The first response is wishful thinking. The second is fatalism.

What if there is another way? Maybe, by choosing the right models from cognitive psychology and behavioural economics, and aggregating them in the right way, we can develop an accurate representation of large-scale systems after all. Then perhaps we can get the benefits of a microfounded model - which lets us understand many different economic phenomena, and gives us confidence via experiments that its conclusions are sound - but with greater accuracy, predictive power and robustness than today’s DSGE models.

Such models, microfounded not on rational utility theory but on real cognitive processes, might focus on specific domains such as consumer product markets or labour markets. They might let us explore the effects of specific economic policies such as tax or interest rate decisions. Eventually, they might develop into a unified theory that can be used to investigate any aspect of the economy - the cognitively sound equivalent of Arrow-Debreu general equilibrium theory.

Can this be done? It’s too early to say for sure, but it’s one of the most important questions for the economics discipline to ask itself.

So this year I’m going on tour. I will travel to wherever I can meet researchers in different economic domains and work out with them how psychology can be incorporated into their models. Although it might be possible to work out cognitive microfoundations from first principles, I suspect it will be more practical to start asking what kind of foundations will illuminate each different economic domain.

My initial objective is to work with people in each of the following disciplines:
  • Consumer behaviour
  • Competition and market organisation
  • Labour economics
  • Trade and international economics
  • Fiscal policy
  • Development economics
  • Monetary theory
  • Industrial organisation
  • Personal finance
  • Financial markets and asset pricing
  • Environmental economics
  • Health economics

I have a few collaborations lined up already, but there’s no restriction to just one in each field. So if you work in one of those areas - or would like to propose another - get in touch and I can add your location to my itinerary.

So far I’ve been to Madrid, Barcelona, Marseille, Paris and Honolulu.
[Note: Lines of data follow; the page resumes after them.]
-- ==== Sys2Proof/Tests/Slice0.lean ====
section
/-! SUPPORT. Tests: ill-formed words that the checks refuse, words of the manual's examples, and for every statement
with hypotheses a state and operands that meet them. -/

set_option Elab.async false

namespace Sys2Proof.Tests
open Sys2Proof.Machine Sys2Proof.Safety

/-! ### Small terms -/

/-- No guard, no flag. -/
def p0 : Common := ⟨false, 0, false, .none⟩
/-- A guard and FSEL A. -/
def pg : Common := ⟨true, 2, false, .a⟩
def noV3 : V3 := ⟨.vec 0, .vec 0, .vec 0, .vec 0, 0⟩
/-- A machine whose gang 0 of team 0 issues. -/
def s0 : State := { State.reset.withWord 0 with cur := some 0 }
def cx0 : Context := Context.fresh 0 0
def th0 : Thread := ⟨List.replicate 640 (some 0), 0, [], [], false, false⟩
def g0 : Gang := s0.gangs.headD (Gang.blank 0 0 0 0 0 0 0 0 cx0)
def t0 : Team := s0.teams.headD ⟨0, 0, 0, 0, 0, .core 0, 0, 0, 0, (0, 0, 0), [], [], [], [], 0, [], [], [], false, false, false, none, 0⟩
def gr0 : Grid := s0.grids.headD ⟨0, wordLaunch, 0, .packet 0 0, 0, 0, 0, 0, 0, 0, 0, 0, [], 0, false, false, []⟩
def l0 : Lane := ⟨0, 0, th0⟩
/-- The machine with another gang, another team, another context. -/
def sG (g : Gang) : State := { s0 with gangs := [g] }
def sT (t : Team) : State := { s0 with teams := [t] }
def sC (c : Context) : State := { s0 with ctxs := [c] }
theorem issuing0 : Issuing s0 g0 t0 := ⟨rfl, rfl, rfl⟩
theorem lanes0 : lanesFor g0 t0 p0 = [l0] := rfl
theorem all0 {P : Lane → Prop} (h : P l0) : ∀ l ∈ lanesFor g0 t0 p0, P l := by
  intro l hl
  rw [lanes0, List.mem_singleton] at hl
  exact hl ▸ h
theorem act0 {P : Lane → Prop} (h : P l0) : ∀ l ∈ activeLanes g0 t0, P l := all0 h
/-- The HBM page that an entry of the TLB maps address 0 to. -/
def cxH (handler : Word64) (u h : BitVec 19) : Context := { cx0 with handler := handler, umask := u, hmask := h }

/-! ### Ill-formed words (R310, R313, R315, R319, R323 and each instruction's entry) -/

theorem test_wf_common : (Instr.nop ⟨false, 1, false, .none⟩ noV3).wf = false ∧ (Instr.nop ⟨false, 0, true, .none⟩ noV3).wf = false ∧
    (Instr.smov pg ⟨.scl 0, .scl 1, .vec 0, .vec 0, 0⟩).wf = false ∧ (Instr.yield pg noV3).wf = false ∧
    (Instr.exit ⟨false, 0, false, .a⟩ noV3).wf = false ∧ (Instr.nop p0 { noV3 with mod := 1 }).wf = false := by decide
theorem test_wf_scalar : (Instr.sadd p0 ⟨.vec 1, .scl 1, .scl 2, .vec 0, 0⟩).wf = false ∧
    (Instr.sadd p0 ⟨.scl 1, .spc .tid, .scl 2, .vec 0, 0⟩).wf = false ∧ (Instr.sadd p0 ⟨.scl 1, .scl 1, .vec 2, .vec 0, 0⟩).wf = false ∧
    (Instr.sadd p0 ⟨.scl 1, .scl 1, .scl 2, .scl 0, 0⟩).wf = false ∧ (Instr.sadd p0 ⟨.scl 1, .scl 1, .scl 2, .vec 0, 5⟩).wf = false ∧
    (Instr.sadd p0 ⟨.scl 1, .scl 1, .scl 2, .vec 0, 8⟩).wf = false ∧ (Instr.saddImm p0 ⟨.scl 1, .scl 1, 0, 64⟩).wf = false ∧
    (Instr.sshlImm p0 ⟨.scl 1, .scl 1, 64, 0⟩).wf = false ∧ (Instr.sshlImm p0 ⟨.scl 1, .scl 1, 32, 3⟩).wf = false ∧
    (Instr.smovi p0 ⟨.scl 1, 3, 0⟩).wf = false ∧ (Instr.scmp p0 ⟨.scl 1, .scl 1, .scl 2, .vec 0, 0x30⟩).wf = false ∧
    (Instr.ssel p0 ⟨.scl 1, .scl 1, .scl 2, .spc .zero, 0⟩).wf = false ∧
    (Instr.sget p0 ⟨.scl 1, .vec 1, .vec 0, .vec 0, 0⟩).wf = false := by decide
theorem test_wf_predicates : (Instr.pand p0 ⟨.prd 1, .prd 2, .scl 3, .vec 0, 0⟩).wf = false ∧
    (Instr.pand p0 ⟨.prd 1, .prd 2, .prd 3, .vec 0, 4⟩).wf = false ∧ (Instr.pset p0 ⟨.prd 1, .scl 2, .vec 0, .vec 0, 1⟩).wf = false ∧
    (Instr.pmov p0 ⟨.vec 1, .vec 2, .vec 0, .vec 0, 0⟩).wf = false := by decide
theorem test_wf_control : (Instr.br p0 ⟨1, false, 0⟩).wf = false ∧ (Instr.br p0 ⟨0, true, 0⟩).wf = false ∧
    (Instr.brc p0 ⟨0, false, 0⟩).wf = false ∧ (Instr.call p0 ⟨768, false, 0⟩).wf = false ∧ (Instr.ret p0 ⟨640, false, 1⟩).wf = false ∧
    (Instr.reformLabel p0 ⟨641, false, 0⟩).wf = false ∧ (Instr.reformLabel ⟨true, 3, false, .none⟩ ⟨8, false, 0⟩).wf = false ∧
    (Instr.reformRegister p0 ⟨16, false, 21⟩).wf = false ∧ (Instr.reformRegister p0 ⟨16, false, 640⟩).wf = false ∧
    (Instr.sleep p0 ⟨.vec 0, .scl 1, 5, 0⟩).wf = false ∧ (Instr.bar p0 ⟨.vec 0, .spc .zero, 1, 28⟩).wf = false ∧
    (Instr.bararr p0 ⟨.vec 0, .spc .zero, 1, 0x2A0⟩).wf = false := by decide
theorem test_wf_vector : (Instr.vadd p0 ⟨.vec 1, .vec 2, .vec 4, .vec 0, 6⟩).wf = false ∧
    (Instr.vand p0 ⟨.vec 2, .vec 2, .vec 4, .vec 0, 8⟩).wf = false ∧ (Instr.vabs p0 ⟨.vec 2, .vec 2, .vec 4, .vec 0, 0⟩).wf = false ∧
    (Instr.vmad p0 ⟨.vec 2, .vec 2, .vec 4, .prd 0, 0⟩).wf = false ∧ (Instr.vfadd p0 ⟨.vec 2, .vec 2, .vec 4, .vec 0, 2⟩).wf = false ∧
    (Instr.vfcmp p0 ⟨.prd 2, .vec 2, .vec 4, .vec 0, 14⟩).wf = false ∧ (Instr.vcvt p0 ⟨.vec 2, .vec 3, .vec 4, .scl 3, 0⟩).wf = false ∧
    (Instr.vcvt p0 ⟨.vec 2, .vec 3, .spc .zero, .spc .zero, 0x26⟩).wf = false ∧
    (Instr.vqmx p0 ⟨.vec 2, .vec 3, .spc .zero, .spc .zero, 6⟩).wf = false ∧
    (Instr.vdqmx p0 ⟨.vec 2, .vec 3, .vec 0, .vec 0, 8⟩).wf = false ∧
    (Instr.rbits p0 ⟨.vec 2, .spc .zero, .spc .zero, .vec 0, 0⟩).wf = false ∧
    (Instr.vgumbel p0 ⟨.vec 2, .vec 4, .spc .zero, .prd 0, 0⟩).wf = false := by decide
theorem test_wf_lanes : (Instr.vred p0 ⟨.vec 2, .vec 3, .vec 0, .vec 0, 0x13⟩).wf = false ∧
    (Instr.vscan p0 ⟨.vec 2, .vec 3, .vec 1, .vec 0, 0⟩).wf = false ∧ (Instr.vballot p0 ⟨.vec 2, .prd 3, .vec 0, .vec 0, 0⟩).wf = false ∧
    (Instr.vbcast p0 ⟨.vec 2, .vec 3, .spc .zero, .vec 0, 0⟩).wf = false ∧ (Instr.vshuf p0 ⟨.vec 2, .vec 3, .vec 4, .vec 0, 8⟩).wf = false ∧
    (Instr.vmaxidx p0 ⟨.vec 3, .vec 3, .spc .tid, .vec 0, 0⟩).wf = false := by decide
theorem test_wf_memory : (Instr.ld p0 ⟨.vec 1, 0, .spc .zero, 0, 3, 0⟩).wf = false ∧
    (Instr.ld p0 ⟨.vec 1, 0, .prd 0, 0, 0, 0⟩).wf = false ∧ (Instr.ld p0 ⟨.vec 1, 0, .spc .zero, 0, 6, 0⟩).wf = false ∧
    (Instr.ldacq p0 ⟨.vec 1, 0, .spc .zero, 0, 0, 3⟩).wf = false ∧ (Instr.prefetch p0 ⟨.vec 0, 0, .spc .zero, 0, 0, 4⟩).wf = false ∧
    (Instr.sld p0 ⟨.scl 1, 0, .vec 1, 0, 0, 0⟩).wf = false ∧ (Instr.fence p0 { noV3 with mod := 8 }).wf = false ∧
    (Instr.atomAdd p0 ⟨.vec 1, 0, .spc .zero, .vec 2, 0, 6, 6⟩).wf = false ∧ (Instr.atomAnd p0 ⟨.vec 1, 0, .spc .zero, .vec 2, 0, 2, 6⟩).wf = false ∧
    (Instr.atomAdd p0 ⟨.vec 1, 0, .spc .zero, .vec 2, 0, 0, 3⟩).wf = false ∧ (Instr.atomcas p0 ⟨.vec 1, 0, .spc .zero, .scl 127, 0, 0, 6⟩).wf = false ∧
    (Instr.redAdd p0 ⟨.vec 0, 0, .spc .zero, .vec 2, 1, 0, 6⟩).wf = false ∧ (Instr.credAdd p0 ⟨.vec 0, 0, .spc .zero, .vec 2, 0, 0, 5⟩).wf = false ∧
    (Instr.crange p0 ⟨.vec 0, 3, 0, .vec 0, 0⟩).wf = false ∧ (Instr.spmap p0 ⟨.vec 0, 2, 4, .vec 0, 1⟩).wf = false := by decide
theorem test_wf_matrix : (Instr.mma p0 ⟨.vec 0, .vec 32, .rsv 1, .cnv 0, 0⟩).wf = false ∧
    (Instr.mma p0 ⟨.tile 0, .rsv 0, .rsv 1, .cnv 0, 8⟩).wf = false ∧ (Instr.mma p0 ⟨.tile 0, .scl 3, .rsv 1, .cnv 0, 0⟩).wf = false ∧
    (Instr.attqk p0 ⟨.tile 0, .vec 32, .scl 4, .vec 0, 1⟩).wf = false ∧ (Instr.attpv p0 ⟨.tile 0, .vec 32, .scl 4, .vec 0, 0⟩).wf = false ∧
    (Instr.mrd p0 ⟨.vec 0, .tile 0, .vec 1, .vec 0, 7⟩).wf = false ∧ (Instr.mwr p0 ⟨.tile 0, .vec 0, .vec 1, .vec 0, 8⟩).wf = false ∧
    (Instr.obres p0 ⟨.rsv 0, 1, 2, .vec 0, 0⟩).wf = false ∧ (Instr.msign p0 ⟨.vec 0, .tile 3, .vec 0, .vec 0, 0⟩).wf = false ∧
    (Instr.pripass pg noV3).wf = false := by decide
theorem test_wf_async : (Instr.copy p0 ⟨.vec 0, 0, 2, .vec 0, 0⟩).wf = false ∧ (Instr.copy p0 ⟨.spc .zero, 0, 2, .vec 0, 8⟩).wf = false ∧
    (Instr.gather p0 ⟨.vec 0, 0, 2, .scl 0, 0⟩).wf = false ∧ (Instr.scatter p0 ⟨.rsv 0, 0, 2, .vec 0, 0⟩).wf = false ∧
    (Instr.coll p0 ⟨.vec 0, 0, 2, .vec 0, 0x1B⟩).wf = false ∧ (Instr.bseal p0 ⟨.vec 0, .vec 0, 64, 0⟩).wf = false ∧
    (Instr.spgrow p0 ⟨.scl 0, .spc .zero, 1, 0⟩).wf = false ∧ (Instr.spawn p0 ⟨.vec 0, 3, 0, .vec 0, 0⟩).wf = false := by decide
theorem test_wf_trees : (Instr.tfork p0 ⟨.scl 125, 0, 0, .vec 0, 3⟩).wf = false ∧ (Instr.tnode p0 ⟨.scl 121, .scl 1, .vec 0, .vec 0, 0⟩).wf = false ∧
    (Instr.tcommit p0 ⟨.vec 0, .scl 1, .vec 0, .vec 0, 2⟩).wf = false ∧ (Instr.kvalloc p0 ⟨.scl 0, .spc .zero, .vec 0, .vec 0, 10⟩).wf = false ∧
    (Instr.kvappend p0 ⟨.scl 1, 0, 2, .vec 0, 64⟩).wf = false ∧ (Instr.seqpre p0 ⟨.scl 0, .scl 1, .scl 2, .spc .zero, 0⟩).wf = false ∧
    (Instr.tmask p0 ⟨.vec 1, .scl 2, .vec 3, .vec 0, 0⟩).wf = false ∧ (Instr.evict p0 ⟨.vec 0, 0, 2, .vec 0, 2⟩).wf = false := by decide
theorem test_wf_system : (Instr.csrr p0 ⟨.scl 0, 0x801, false⟩).wf = false ∧ (Instr.csrw p0 ⟨.vec 0, 0x801, true⟩).wf = false ∧
    (Instr.watch p0 ⟨.vec 0, 2, 0, .vec 0, 16⟩).wf = false ∧ (Instr.trap p0 ⟨.scl 0, 0, 1⟩).wf = false ∧
    (Instr.rngseed pg ⟨.vec 0, 8, 10, .vec 0, 0⟩).wf = false ∧ Instr.deviceReset.wf = false := by decide
/-- Words whose reserved bits are set, or whose operand names nothing, decode to none (R69, R313, R320 to R322). -/
theorem test_decode_reserved : decode 0x010068690A870000 = none ∧ decode 0x0000C00000000000 = none ∧ decode 0x208000A09980003D = none ∧
    decode 0x1040288100000000 = none ∧ decode 0xA0C0283801000000 = none ∧ decode 0xA0C0283801800001 = none ∧
    decode 0x1000000000000010 ≠ none ∧ decode 0x010034AA1A870000 = none ∧ decode 0x04C0000000000000 = none := by decide
/-- Headers that R309 and R310 refuse: TAG, CLASS 6, a flag code 12, bit 0. -/
theorem test_header_refused : decodeHeader 0xE220125F00000000 = none ∧ decodeHeader 0xFE20125F00000000 = none ∧
    decodeHeader 0xF220125900000000 = none ∧ decodeHeader 0xF220125F00000001 = none := by decide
From today, my immediate plans are:
  • Until 13th June: San Francisco and Berkeley.
  • 13th-19th June: Atlanta.
  • 19th-30th June: the northeastern US - DC, NYC and all points between.
  • July: the UK and South Africa.
If you’re near any of those locations why don’t we meet up? If we discover anything useful there’s a co-author credit in it for you.

1 comment:

isomorphismes said...

Surprised you didn't mention multi-agent models. I remember in 2004 seeing X Gabaix's course on naive agents at the OCW project mention just a few ideas for short-calculating agents.

I also worked with a trader who wanted to use multi-agent modelling to make money in the markets. I steered him away from that b/c I don't think it's tractable at his timescale (intraday) w/o riddikulus paralellisation.
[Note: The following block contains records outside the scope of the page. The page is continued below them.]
-- ==== Sys2Proof/Word.lean ====
section
/-! DEFINITION. The word types of the machine: `u8` and `u16` of 00_scope.md rule R7. -/

namespace Sys2Proof

/-- `u8`: a register, a memory byte, an operand byte (R6, R7). -/
abbrev Byte := BitVec 8

/-- `u16`: an address or a program-counter value (R6, R7). -/
abbrev Addr := BitVec 16

end Sys2Proof
end

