-- ==== Sys2Proof/Config.lean ====
section
/-! DEFINITION. The configuration parameters of 00_scope.md rule R5: what is fixed for a run, and the draw of the
registers that the spec leaves OPEN at construction. -/

namespace Sys2Proof

/-- The configuration inputs of R5, fixed for a run (log entry 4). -/
structure Config where
  /-- `PRINT_PORT`: the one address whose stores are emitted, or none (R5, R131). -/
  printPort : Option Addr
  /-- `CONTINUE_AFTER_BRK`: whether a BRK leaves the machine running (R5, R194). -/
  continueAfterBrk : Bool
deriving DecidableEq, Repr

/-- The defaults of R5: no print port, and BRK halts (decisions D18 and D23). -/
def Config.unconfigured : Config := { printPort := none, continueAfterBrk := false }

/-- `INIT_REGS` of R5: the ten items R36 leaves OPEN, drawn once at construction. -/
structure InitRegs where
  a  : Byte
  x  : Byte
  y  : Byte
  sp : Byte
  n  : Bool
  v  : Bool
  d  : Bool
  i  : Bool
  z  : Bool
  c  : Bool
deriving DecidableEq, Repr

/-- DESIGN CHOICE (log entry 2): the one draw `State.reset` is built from. It is the concrete draw that the spec's
worked examples S6 to S8 use (95_test_vectors.md section 1: SP = FF, every other register and flag 0). The spec fixes
no draw, and no obligation rests on this one. -/
def InitRegs.example95 : InitRegs :=
  { a := 0x00, x := 0x00, y := 0x00, sp := 0xFF
    n := false, v := false, d := false, i := false, z := false, c := false }

end Sys2Proof
end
I can dig up a jillion papers about modelling with multiple agents (although I'm sure you could pretty easily as well). But my big question would be: if you remember Krugman's "Dishpan" article, he mentions thi downside of simulations. You get a lot of results but they're not analytic -- just tables of distributions and it's unclear whate reflects your assumptions and what reflects your inference. (Though I guess with a lot more computation and thought you could work that out.) But still you'll never get something as tight as an "if-then" mathematical result.

So, on the one hand, we have an obvious way of having different kinds of people interact; on the other hand, what would we get any better than the kind of Alife dissertation people love to trash: 150 pages of results with no wisdom.

Thus the attraction of satisficing models and bounded-rationality models, a topic I always meant to look into but quit the field too soon to accomplish. Last paper I perused was Becker, something about satisficing game theoretic solutions using Brouwer's theorem. At that point I guess there's a need for much more abstract math (to handle the slippery optima) as well as some psychologists in the room.